Вам чести не купить гримасою восторга,
С кадильниц дорогих у вас струится смрад…
Читаю я скверно, и за это скверночтение полиция постановила выслать меня из Петербурга. Я, впрочем, умудрился уехать раньше высылки. Подвернулась экспедиция Джезупа – приглашение из Америки. Американцы дали денег, а русские – ученых, комбинация совершенно необычная. Экспедиция имени Джезупа была организована Американским Музеем Естественных Наук для установления круготихоокеанской связи между Азией и Америкой. Она продолжалась три года. Изданные ею печатные труды измеряются пудами. «Дикая чукча» покатила за границу – в Берлин, в Париж, в Лондон и оттуда в Нью-Йорк. В Лондоне я заговорил впервые на своем собственном мудреном английском диалекте. Его я усвоил самоучкой на досуге, в тюрьме и в Колымске. Я заговорил, и меня, к удивлению моему же, поняли и даже отвечали, но сам я не понял ни звука в птичьем щебете и клекотании лондонского уличного говора. В Нью-Йорке пришлось не только говорить, но и писать по-английски. Сперва было скверно, а после получше…

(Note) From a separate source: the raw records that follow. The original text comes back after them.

-- ==== Sys2Proof/Machine/Step.lean ====
section
/-! DEFINITION. One step of the machine: the issue in hand runs the instruction that stands at its address; else the event
that is due; else an event of the machine's own choice. -/

namespace Sys2Proof.Machine

/-- One step. -/
def step (s : State) : Host.Outcome State Fault Refusal :=
  if s.busy then
    match curGroup s with
    | none => .fault .noGroup
    | some g =>
      match fetchInstr s g s.cur.pc with
      | some i => exec i s
      | none => .next (takeTrap s 0x01 (fetchTval s g s.cur.pc))
  else
    match s.agenda with
    | i :: is => if acts s i then exec i { s with agenda := is } else .next { s with agenda := is }
    | [] => exec (autonomous s) (bump s)

/-- The kernel of the group that `withFetchWord` places: one core, one role of one group with all lanes running. -/
def probeKernel : Kernel :=
  { mask := false, cores := 1, acc := 16, nregion := 1, gen := 16, wgt := 16, act := 16, erg := 16, images := []
    ergta := 0, ergtr := 0, roles := [{ entry := 0x1000, groups := 1, fibres := 64, regs := 64 }] }

/-- The packet of that slice. -/
def probePacket : Packet :=
  { hdr := 0x00011001, nteam := 1, kdesc := 0, args := 0, signal := 0, crec := 0, deadline := 0, budget := 0xFFFF
    seed := 1, oplist := 0 }

/-- The slice that `withFetchWord` places: privileged, so that every instruction has its effect. -/
def probeSlice : Slice :=
  { id := 1, die := 0, entry := 0, reserved := false, ctx := 0, priv := true, depth := 0, st := .running
    pred := none, pkt := probePacket, k := some probeKernel, nextTeam := 1, left := 0xFFFF, budget := 0xFFFF
    deadl := 0, quant := 0, quantCount := 0, used := 0, engy := 0, thand := 0, tstart := some 0, tend := 0
    ending := none, ballast := none, readyAt := 0, started := true, preempting := false, queue := none, token := none, verdict := none }

/-- The context descriptor of that slice. -/
def probeDesc : CtxDesc :=
  { root := 0, asid := 1, live := true, expert := true, fkey := 0, shand := 0x2000, saves := 0, floor := 0, ceil := 0
    ring := 0 }

/-- The share of core 0 that it holds. -/
def probeTCore : TCore :=
  { phys := 0, pos := [0, 16, 32, 48], gen := [], wgt := [], act := [], erg := [], pois := []
    acc := List.replicate 16 { cols := List.replicate 128 0, flags := 0, pois := false }
    latch := none, baton := none, held := false, holder := 0 }

/-- Its team. -/
def probeTeam : Team :=
  { id := 2, no := 0, slice := 1, cluster := 0, st := .running, cores := [probeTCore], k := probeKernel
    desc := probeDesc, regions := [none], skip := List.replicate 64 0, ergta := 0, ergtr := 0, record := 0
    heldReqs := [], signals := [], ffo := [], mxPend := [], ergPend := [] }

/-- Its group. -/
def probeGroup : Group :=
  Group.create { id := 3, grp := 0, role := 0, idx := 0, team := 2, teamNo := 0, coreNo := 0, core := 0, slot := 0
                 place := 0, fibres := 64, regs := 64, entry := 0x1000, checksb := false, seed := 1 }

/-- The instruction `w` of `nbits` bits stands where `step` fetches next (log 6): a core holds its bytes, and a group of
a privileged slice has formed an issue at their address. -/
def State.withFetchWord (s : State) (nbits w : Nat) : State :=
  { s with
    slices := probeSlice :: s.slices
    teams := probeTeam :: s.teams
    groups := probeGroup :: s.groups
    cores := modNth s.cores 0 fun c =>
      { c with fetch := { asid := 1, va := 0x1000, bytes := toBytes (w % 2 ^ nbits) 32 } :: c.fetch }
    cur := { grp := 3, mask := BitVec.allOnes 64, pc := 0x1000 }
    busy := true
    nextId := max s.nextId 4 }

end Sys2Proof.Machine
end

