/-- R224, R225, R227, R228 for one lane; R181 and R184 for one lane's granule. How often a service cycle may still be pushed back
is log 80. -/
def Obligations.AtomicsAndScratchServiceActOnTheirBytes : Prop :=
  (∀ (n old b c : Nat), n = 32 ∨ n = 64 → old < 2 ^ n → b < 2 ^ n →
    let int (x : Nat) : Int := (BitVec.ofNat n x).toInt
    let f (x : Nat) : FVal := fmtF32.decode x
    let half (x y : Nat) : Nat :=
      ((addExact .rne (fmtBF16.decode (x % 2 ^ 16)) (fmtBF16.decode (y % 2 ^ 16))).round fmtBF16 .rne false 0).code
    let does (op : Nat) (x : Nat) : Prop := atomVal op n old b c = some x
    does 0 ((old + b) % 2 ^ n) ∧ does 1 (if int old ≤ int b then old else b) ∧ does 2 (if int old ≤ int b then b else old) ∧
    does 3 (if old ≤ b then old else b) ∧ does 4 (if old ≤ b then b else old) ∧
    does 5 (old &&& b) ∧ does 6 (old ||| b) ∧ does 7 (old ^^^ b) ∧ does 8 b ∧
    (old = c → does 9 b) ∧ (old ≠ c → atomVal 9 n old b c = none) ∧
    does 10 (if b ≤ old then 0 else old + 1) ∧ does 11 (if old = 0 ∨ b < old then b else old - 1) ∧
    does 12 ((addExact .rne (f old) (f b)).round fmtF32 .rne false 0).code ∧
    does 13 (half old b + 2 ^ 16 * half (old / 2 ^ 16) (b / 2 ^ 16)) ∧
    does 14 (minMax fmtF32 false old b).code ∧ does 15 (minMax fmtF32 true old b).code) ∧
  (∀ (s : State) (o : Op) (t : MI) (q : Req) (g : Group), getOp s o.id = some o → getGroup s o.grp = some g →
    o.i = .atom t ∨ o.i = .red t ∧ o.dsts = [] → o.stage = .active → o.reqs = [q] → localReq q → MemOk s → cleanMemory s →
    reqReady s o q = true → q.keys ≠ [] → q.keys.Nodup →
    let old := q.keys.map (memGet s.mem)
    ∃ u, exec (.atomicPerform o.id) s = .next u ∧
      { u with mem := s.mem, ops := s.ops, groups := s.groups, cores := s.cores, fresh := s.fresh } = s ∧ coresKept s u ∧
      opGone s u o.id ∧
      (∀ a, a ∉ q.keys → memGet u.mem a = memGet s.mem a) ∧
      q.keys.map (memGet u.mem) = (match atomVal t.opx.toNat (8 * old.length) (ofBytes old) (ofBytes q.data) (ofBytes q.cmp) with
        | some x => toBytes x old.length
        | none => old) ∧
      (∀ k, k ≠ o.grp → getGroup u k = getGroup s k) ∧
      getGroup u o.grp = some (g.writes (o.dsts.zip (loadWords t.size false old)))) ∧
  (∀ (s : State) (o : Op) (t : MI) (q : Req) (g : Group) (c : Nat) (w : Win) (x : TCore),
    getOp s o.id = some o → getGroup s o.grp = some g → o.i = .atoms t → o.stage = .active → o.reqs = [q] →
    q.st = .granted → q.scr = some (c, w) → q.peer = none → q.bad = none → reqReady s o q = true → sramClean s = true →
    getTCore s o.team c = some x → x.poisoned w q.va.toNat q.keys.length = false →
    (∀ p ∈ s.ops, isBwait p.i = false) →
    let old := x.bytes w q.va.toNat q.keys.length
    ∃ u, exec (.atomicPerform o.id) s = .next u ∧
      { u with teams := s.teams, ops := s.ops, groups := s.groups, cores := s.cores, fresh := s.fresh } = s ∧ coresKept s u ∧
      opGone s u o.id ∧ (∀ k, k ≠ o.team → getTeam u k = getTeam s k) ∧
      (∀ k, k ≠ c → getTCore u o.team k = getTCore s o.team k) ∧
      getTCore u o.team c = some (x.write w q.va.toNat
        (match atomVal t.opx.toNat (8 * old.length) (ofBytes old) (ofBytes q.data) (ofBytes q.cmp) with
          | some y => toBytes y old.length
          | none => old)) ∧
      (∀ k, k ≠ o.grp → getGroup u k = getGroup s k) ∧
      getGroup u o.grp = some (g.writes (o.dsts.zip (loadWords t.size false old)))) ∧
  (∀ (s : State) (o : Op) (t : MI) (q : Req) (g : Group) (c : Nat) (w : Win) (x : TCore) (n : Nat),
    getOp s o.id = some o → getGroup s o.grp = some g → o.reqs = [q] → q.st = .granted → q.scr = some (c, w) →
    q.bad = none → q.got = [] → q.keys.length = n → 0 < n → q.va.toNat % 8 + n ≤ 8 → q.va.toNat / 8 < 2 ^ 32 →
    o.gran = [[c * 2 ^ 32 + q.va.toNat / 8]] → getTCore s o.team c = some x → sramClean s = true →
    scratchRivals s o x.phys ≤ o.moved → reqReady s o q = true → x.poisoned w q.va.toNat n = false →
    (o.i = .lds t ∨ o.i = .ldsr t →
      ∃ u, exec (.scratchServiceCycle o.id) s = .next u ∧ onlyOpAndGroup s u o.grp ∧ opGone s u o.id ∧
        getGroup u o.grp = some (g.writes (o.dsts.zip
          (loadWords t.size (t.opx.getLsbD 3) (x.bytes w q.va.toNat n))))) ∧
    (o.i = .sts t ∨ o.i = .stsr t → o.dsts = [] → q.data.length = n → (∀ p ∈ s.ops, isBwait p.i = false) →
      ∃ u, exec (.scratchServiceCycle o.id) s = .next u ∧
        { u with ops := s.ops, groups := s.groups, cores := s.cores, teams := s.teams } = s ∧ coresKept s u ∧
        opGone s u o.id ∧ (∀ k, getGroup u k = getGroup s k) ∧ (∀ k, k ≠ o.team → getTeam u k = getTeam s k) ∧
        (∀ k, k ≠ c → getTCore u o.team k = getTCore s o.team k) ∧
        getTCore u o.team c = some (x.write w q.va.toNat q.data)))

Вторая экспедиция-ссылка, на этот раз добровольная: Камчатка, Анадырь, Чукотская Земля. Я сделал за зиму должно быть 10 000 верст, собрал сотни пудов этнографических коллекций и переправил в Америку, а сам через Японию проехал во Владивосток и через Манчжурию в Питер. Тут я снова напоролся на департаментскую высылку и должен был убраться обратно, откуда приехал, к счастью, не к чукчам, а в Нью-Йорк…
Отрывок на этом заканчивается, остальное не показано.